━━━ Information given
/-! ### Wire tests (R239, R242 to R244) -/

/-- One test of a RUN_WIRE_TEST has ended: the request is answered with its last test, or by a failed exchange (R231,
R244). -/
def State.wireRequest (s : State) (n k w id : Nat) (e : CmdEnd) : State :=
  match (s.ring n).wireReqs.find? fun q => q.id == id with
  | none => s
  | some q =>
    let rest := (s.ring n).wireReqs.filter fun q => q.id != id
    match e with
    | .ok d =>
      let res := q.results ++ [w, field d 1 1] ++ toLE 2 (field d 2 2)
      let left := q.left.filter (· ≠ w)
      if left.isEmpty then (s.modRing n fun r => { r with wireReqs := rest }).answer q.rid stOk res
      else s.modRing n fun r => { r with wireReqs := rest ++ [{ q with left := left, results := res }] }
    | e =>
      -- the tests of the request that have not left are given up
      let drop (c : NodeCmd) : Bool := match c.owner with
        | .wire _ (some i) => decide (i = id) && decide (c.phase = 0)
        | _ => false
      (s.modRing n fun r => { r with wireReqs := rest, cmds := r.cmds.filter fun c => !drop c }).failAnswer q.rid n k e

/-- A WIRE_TEST has ended (Table 8.3). An automatic test whose exchange failed is repeated after WIRE_RETEST, but that of a CLEARED
wire, which returns to none then; one that ended EPOCH_MISMATCH is asked for again. -/
def State.wireEnd (s : State) (n k w : Nat) (req : Option Nat) (e : CmdEnd) : State :=
  let s := match e, req with
    | .ok d, _ => s.wireResult n k w (field d 1 1)
    | .fail _, none =>
      (s.modWire n k w fun y => if y.state = 3 then y
        else { y with retestAt := some (s.now + secs (s.rd NodeConfig.WIRE_RETEST n)) }).recordOpen 6 n k
    | .stale, none => s.modWire n k w fun y => { y with want := true }
    | _, _ => s
  match req with
  | some id => s.wireRequest n k w id e
  | none => s

/-- The classifiable wires of a string, as node and wire. -/
def State.allWires (s : State) (n : Nat) : List (Nat × Nat) :=
  ((s.nodeList n).map fun k => (wiresOf (s.fitted n k)).map fun w => (k, w)).flatten

/-- The routine test of the next wire falls due by its share of WIRE_TEST_INTERVAL (R243). -/
def execRoutineWireTest (t str : Nat) (s : State) : Host.Outcome State Fault Refusal :=
  let s := s.at t
  let ws := s.allWires str
  let at_ (x : Nat × Nat) : Nat := ((s.rnode str x.1).wire x.2).tested
  let last := max s.boot.t0 (maxL (ws.map at_))
  let all := s.rd NodeConfig.WIRE_TEST_INTERVAL str * secs 60
  let next := ws.foldl (fun (b : Option (Nat × Nat)) x => match b with
    | some y => if at_ x < at_ y then some x else b
    | none => some x) none
  .next (if s.hasStr str && s.enginesUp && decide (all ≠ 0) && decide (last + all / max 1 ws.length ≤ s.now) then
    match next with
    | some (k, w) => ((s.modWire str k w fun y => { y with tested := s.now, want := true }).wireTests str).wireRegs str
    | none => s
  else s)

/-- WIRE_RETEST has elapsed: a CLEARED wire returns to none, and another wire's automatic test is repeated (Table 8.3). -/
def execWireRetest (t str node wire : Nat) (s : State) : Host.Outcome State Fault Refusal :=
  let s := s.at t
  let x := (s.rnode str node).wire wire
  let due := match x.retestAt with
    | some a => decide (a ≤ s.now)
    | none => false
  .next (if s.hasStr str && s.enginesUp && decide (node < s.rd RingStatus.NODE_COUNT str) && due then
    (if x.state = 3 then s.modWire str node wire fun y => { y with state := 0, run := 0, retestAt := none }
    else (s.modWire str node wire fun y => { y with want := true, retestAt := none }).wireTests str).wireRegs str
  else s)

/-- RUN_WIRE_TEST (R244). One accepted under the epoch before, while the new one waits for its sample instant, is never sent
(R188). -/
def execRunWireTest (t : Nat) (r : Req) (p : Bytes) (s : State) : Host.Outcome State Fault Refusal :=
  .next (s.serve t r 0x0043 (p.length == 8) 2 fun rid _ s =>
    let n := field p 0 1
    let w := field p 1 1
    let k := field p 2 2
    let ws := wiresOf (s.fitted n k)
    let test := if w = 0xFF then ws else [w]
    let epoch := s.epochNow n
    guarded [(!s.hasStr n, stAbsent, []),
      (decide (epoch ≠ 0) && decide (s.rd RingStatus.NODE_COUNT n ≤ k), stAbsent, []),
      (decide (epoch = 0) || decide (epoch ≠ field p 4 4), stEpochStale, toLE 4 epoch),
      (decide (epoch ≠ s.rd RingStatus.TOPO_EPOCH n), stEpochStale, toLE 4 (s.rd RingStatus.TOPO_EPOCH n)),
      (test.isEmpty || !test.all ws.contains, refOff stRange 1),
      (test.any fun w => s.testDeferred n k w, refCond 0x0604 n k epoch)] s fun s =>
      let id := (s.ring n).nextReq
      let s := s.modRing n fun g =>
        { g with nextReq := id + 1, wireReqs := g.wireReqs ++ [⟨id, rid, k, test, []⟩] }
      (test.foldl (fun s w => s.queueCmd n k 0x14 [w, 0, 0, 0] (.wire w (some id))) s, .later))

/-! ### Sentinel arming (R344) -/

/-- The channels of a node that are sentinels in use. -/
def State.sentinelMask (s : State) (n k : Nat) : Nat :=
  let ser := s.rd Topology.SERIAL n k
  maskOf (((List.range 32).filter fun e => decide (s.rd SentinelConfig.CHANNEL n e < 16)
    && decide (s.rd SentinelConfig.SERIAL n e = ser) && !s.rdB SentinelConfig.ABSENT n e).map fun e =>
      s.rd SentinelConfig.CHANNEL n e)

/-- A node that holds sentinels is armed; where its frozen window is unread, or a BURST_FREEZE is on its way to it, once that window
is read or given up (R344). One that holds none any more is not frozen again. -/
def State.armNode (s : State) (n k : Nat) : State :=
  let m := s.sentinelMask n k
  if m = 0 then s.modNode n k fun r => { r with armed := false, armDue := false }
  else if s.rd NodeAuth.AUTH_STATE (nodeInst n k) ≠ 2 then s
  else if (s.rnode n k).frozen || (s.ring n).cmds.any (fun c => decide (c.node = k) && decide (c.owner = .freeze)) then
    s.modNode n k fun r => { r with armDue := true }
  else (s.modNode n k fun r => { r with armDue := false }).queueCmd n k 0x19 (toLE 2 m ++ [0, 0]) .arm

/-! ### Authentication (R246 to R248) -/

/-- The chain with which a serial number has passed earlier in the run, on any string. -/
def State.passedChain (s : State) (serial : Nat) : Option Bytes :=
  s.strs.findSome? fun x => (x.ring.passed.find? fun p => p.1 == serial).map (·.2)

/-- AUTH_CHALLENGE with a fresh nonce. -/
def State.challenge (s : State) (n k : Nat) (chain : Bytes) : State :=
  let nonce := padTo 32 (Config.nonce s.free)
  let s := { s with free := s.free + 1 }
  (s.modNode n k fun r => { r with chain := chain, nonce := nonce }).queueCmd n k 0x18 nonce .auth

/-- An attempt to authenticate a node begins. -/
def State.authBegin (s : State) (n k : Nat) : State :=
  let i := nodeInst n k
  let s := (s.wr NodeAuth.AUTH_STATE i 1).bump NodeAuth.ATTEMPTS i
  let s := s.modNode n k fun r => { r with retryAt := none, chain := [] }
  match s.passedChain (s.rd Topology.SERIAL n k) with
  | some c => s.challenge n k c
  | none => s.queueCmd n k 0x17 [0, 0, 0, 0] (.cert 0)

/-- Nodes that await authentication and have left their boot block are begun, up to 4 of a string at a time (R246,
R528). -/
def State.authNext (s : State) (n : Nat) : State :=
  let st (k : Nat) : Nat := s.rd NodeAuth.AUTH_STATE (nodeInst n k)
  let busy := ((s.nodeList n).filter fun k => decide (st k = 1)).length
  let free := (s.nodeList n).filter fun k => decide (st k = 0) && decide (s.rd Topology.REACH n k ≠ 3)
    && decide ((s.rnode n k).fw = 0)
  (free.take (4 - busy)).foldl (fun s k => s.authBegin n k) s

/-- An attempt has failed for a reason of Table 8.9 (R247). -/
def State.authFail (s : State) (n k reason : Nat) : State :=
  let i := nodeInst n k
  let s := (s.wr NodeAuth.FAIL_REASON i reason).stamp NodeAuth.AUTH_TIME i
  let s := if 3 ≤ s.rd NodeAuth.ATTEMPTS i then
      ((s.wr NodeAuth.AUTH_STATE i 4).wrB NodeStatus.AUTH_FAILED i true).failEntries (s.rd Topology.SERIAL n k)
    else (s.wr NodeAuth.AUTH_STATE i 3).modNode n k fun r => { r with retryAt := some (s.now + secs 10) }
  s.authNext n

/-- A node has passed: its entries, the record of a module swap (R248), and the arming of its sentinels. -/
def State.authPass (s : State) (n k : Nat) (leaf : Bytes) : State :=
  let i := nodeInst n k
  let ser := s.rd Topology.SERIAL n k
  let s := ((s.wr NodeAuth.AUTH_STATE i 2).wr NodeAuth.FAIL_REASON i 0).stamp NodeAuth.AUTH_TIME i
  let s := s.wr NodeAuth.CERT_DIGEST i (ofLE (Config.sha256 leaf))
  let s := (s.wrB NodeStatus.UNAUTHENTICATED i false).wrB NodeStatus.AUTH_FAILED i false
  let s := s.wrB Topology.UNAUTHENTICATED n false k
  let chain := (s.rnode n k).chain
  let s := s.modRing n fun r => { r with passed := (ser, chain) :: r.passed.filter fun p => p.1 != ser }
  let s := if s.rd BootStatus.LEDGER_STATE = 2 ∧ s.hasEntries ser = false then
      let e := s.rd RingStatus.TOPO_EPOCH n
      let prev := s.rd NodeAuth.PREV_SERIAL i
      (s.record 0x0601 2 (toLE 16 ser ++ [0, 0, 0, 0]) n k e).record 0x0602 1 (toLE 16 prev ++ [0, 0, 0, 0]) n k e
    else s
  let s := s.authEntries n ser (s.fitted n k)
  (s.armNode n k).authNext n

/-- An attempt ends without its step: no response is reason 4; a change of epoch leaves the node to be begun again. -/
def State.authNoStep (s : State) (n k : Nat) (e : CmdEnd) : State :=
  match e with
  | .stale => (s.wr NodeAuth.AUTH_STATE (nodeInst n k) 0).authNext n
  | _ => (s.recordOpen 6 n k).authFail n k 4

/-- A CERT_READ has ended: the next chunk is read, or the chain is checked in the order of R246. -/
def State.certEnd (s : State) (n k chunk : Nat) (e : CmdEnd) : State :=
  match e with
  | .ok [] =>
    let chain := (s.rnode n k).chain
    match Config.certLeaf chain with
    | none => s.authFail n k 5
    | some (_, ser) =>
      if !Config.verifies 2 chain [] then s.authFail n k 1
      else if ser ≠ s.rd Topology.SERIAL n k then s.authFail n k 2
      else s.challenge n k chain
  | .ok d =>
    (s.modNode n k fun r => { r with chain := r.chain ++ d }).queueCmd n k 0x17 (toLE 2 (chunk + 1) ++ [0, 0]) (.cert (chunk + 1))
  | e => s.authNoStep n k e

/-- The chain with which a serial number has passed is forgotten. -/
def State.forgetChain (s : State) (serial : Nat) : State :=
  s.eachStr fun n s => s.modRing n fun r => { r with passed := r.passed.filter fun p => p.1 != serial }

/-- An AUTH_CHALLENGE sent under an epoch has ended. A signature that the key of the certificate shown earlier does not verify is
of another certificate, so the attempt goes back to step 1 (R246: DEDUCED, log 48). -/
def State.authEnd (s : State) (n k epoch : Nat) (e : CmdEnd) : State :=
  match e with
  | .ok sig =>
    let r := s.rnode n k
    match Config.certLeaf r.chain with
    | none => s.authFail n k 5
    | some (leaf, _) =>
      if Config.nodeSig leaf (toLE 16 (s.rd Topology.SERIAL n k) ++ r.nonce ++ toLE 4 epoch ++ [k]) sig then s.authPass n k leaf
      else if s.passedChain (s.rd Topology.SERIAL n k) = some r.chain then
        ((s.forgetChain (s.rd Topology.SERIAL n k)).modNode n k fun r => { r with chain := [] }).queueCmd n k 0x17 [0, 0, 0, 0]
          (.cert 0)
      else s.authFail n k 3
  | e => s.authNoStep n k e

/-- A node that failed is tried again after 10 s (R247). -/
def execAuthRetry (t str node : Nat) (s : State) : Host.Outcome State Fault Refusal :=
  let s := s.at t
  let i := nodeInst str node
  let due := match (s.rnode str node).retryAt with
    | some a => decide (a ≤ s.now)
    | none => false
  .next (if s.hasStr str && s.enginesUp && decide (node < s.rd RingStatus.NODE_COUNT str)
      && decide (s.rd NodeAuth.AUTH_STATE i = 3) && due then
    ((s.wr NodeAuth.AUTH_STATE i 0).modNode str node fun r => { r with retryAt := none }).authNext str
  else s)

/-! ### CLEAR_TRIP (R382, Table 13.6) -/

/-- A cause is gone, or the node that still shows it (0xFFFF for none named). -/
def State.causeStays (s : State) (n cause : Nat) : Option Nat :=
  let ps := (s.est n).pos.filter fun p => decide (p.val ≠ 3)
  let still (b : Bool) : Option Nat := if b then some 0xFFFF else none
  let at_ (f : Pos → Bool) : Option Nat := (ps.find? f).map (·.node)
  let temp (f : Int → Bool) : Option Nat := at_ fun p =>
    let (v, _, assumed) := s.posTemp n p.node p.chan
    !assumed && f v
  match cause with
  | 1 => match (s.nodeList n).find? fun k => s.rdB NodeStatus.CMP_LATCHED (nodeInst n k) with
    | some k => some k
    | none => still (s.rdB StringTerminals.FLOOP_OPEN n)
  | 2 => still (decide (s.prof n 0x3E 2 * 10000 < (s.rdI CoulombStatus.SHUNT_V n).natAbs))
  | 3 =>
    let i := s.rdI CoulombStatus.CURRENT n
    still (decide ((s.prof n 0x34 4 : Int) < i) || decide ((s.prof n 0x38 4 : Int) < -i))
  | 4 => at_ fun p => decide (s.prof n 0x10 2 < p.v)
  | 5 => at_ fun p => decide (p.v < s.prof n 0x12 2)
  | 6 => at_ fun p => (s.boundsOf n p).any fun b =>
      decide (b.2.1 * s.prof n 0x10 2 < b.1) || decide (b.1 < b.2.1 * s.prof n 0x12 2)
  | 7 => temp fun v => decide (toInt 16 (s.prof n 0x24 2) < v)
  | 8 => temp fun v => decide (v < toInt 16 (s.prof n 0x26 2))
  | 9 => still (!s.rdB InsulationStatus.VALID n || decide (s.rd InsulationStatus.R_ISO n < s.prof n 0x40 4))
  | 10 => ((s.est n).pos.find? fun p => decide (2 ≤ p.val)).map (·.node)
  | 11 => still (!(s.mirror n 0 && s.mirror n 1 && s.mirror n 2))
  | 12 => still (!s.mirror n 0)
  | 13 => still (!s.mirror n 1)
  | 14 => still ((List.range 3).any fun c => decide (s.mirror n c = ((s.prot n).coil c).on))
  | 15 => still (!(s.prot n).clearRead)
  | 17 => still (s.beatLate n || match (s.prot n).hbRunFrom with
      | some a => decide (s.now < a + msec 100)
      | none => true)
  | 18 => still ([6, 7, 8].any fun b => bitOf (s.prot n).diag b)
  | _ => none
━━━━━━
§ **Assignment**
From the first line of the entries above to the line with "(c.phase = 0)", please return every line exactly, keeping both ends.

§ **Response for this exercise**
/-! ### Wire tests (R239, R242 to R244) -/

/-- One test of a RUN_WIRE_TEST has ended: the request is answered with its last test, or by a failed exchange (R231,
R244). -/
def State.wireRequest (s : State) (n k w id : Nat) (e : CmdEnd) : State :=
  match (s.ring n).wireReqs.find? fun q => q.id == id with
  | none => s
  | some q =>
    let rest := (s.ring n).wireReqs.filter fun q => q.id != id
    match e with
    | .ok d =>
      let res := q.results ++ [w, field d 1 1] ++ toLE 2 (field d 2 2)
      let left := q.left.filter (· ≠ w)
      if left.isEmpty then (s.modRing n fun r => { r with wireReqs := rest }).answer q.rid stOk res
      else s.modRing n fun r => { r with wireReqs := rest ++ [{ q with left := left, results := res }] }
    | e =>
      -- the tests of the request that have not left are given up
      let drop (c : NodeCmd) : Bool := match c.owner with
        | .wire _ (some i) => decide (i = id) && decide (c.phase = 0)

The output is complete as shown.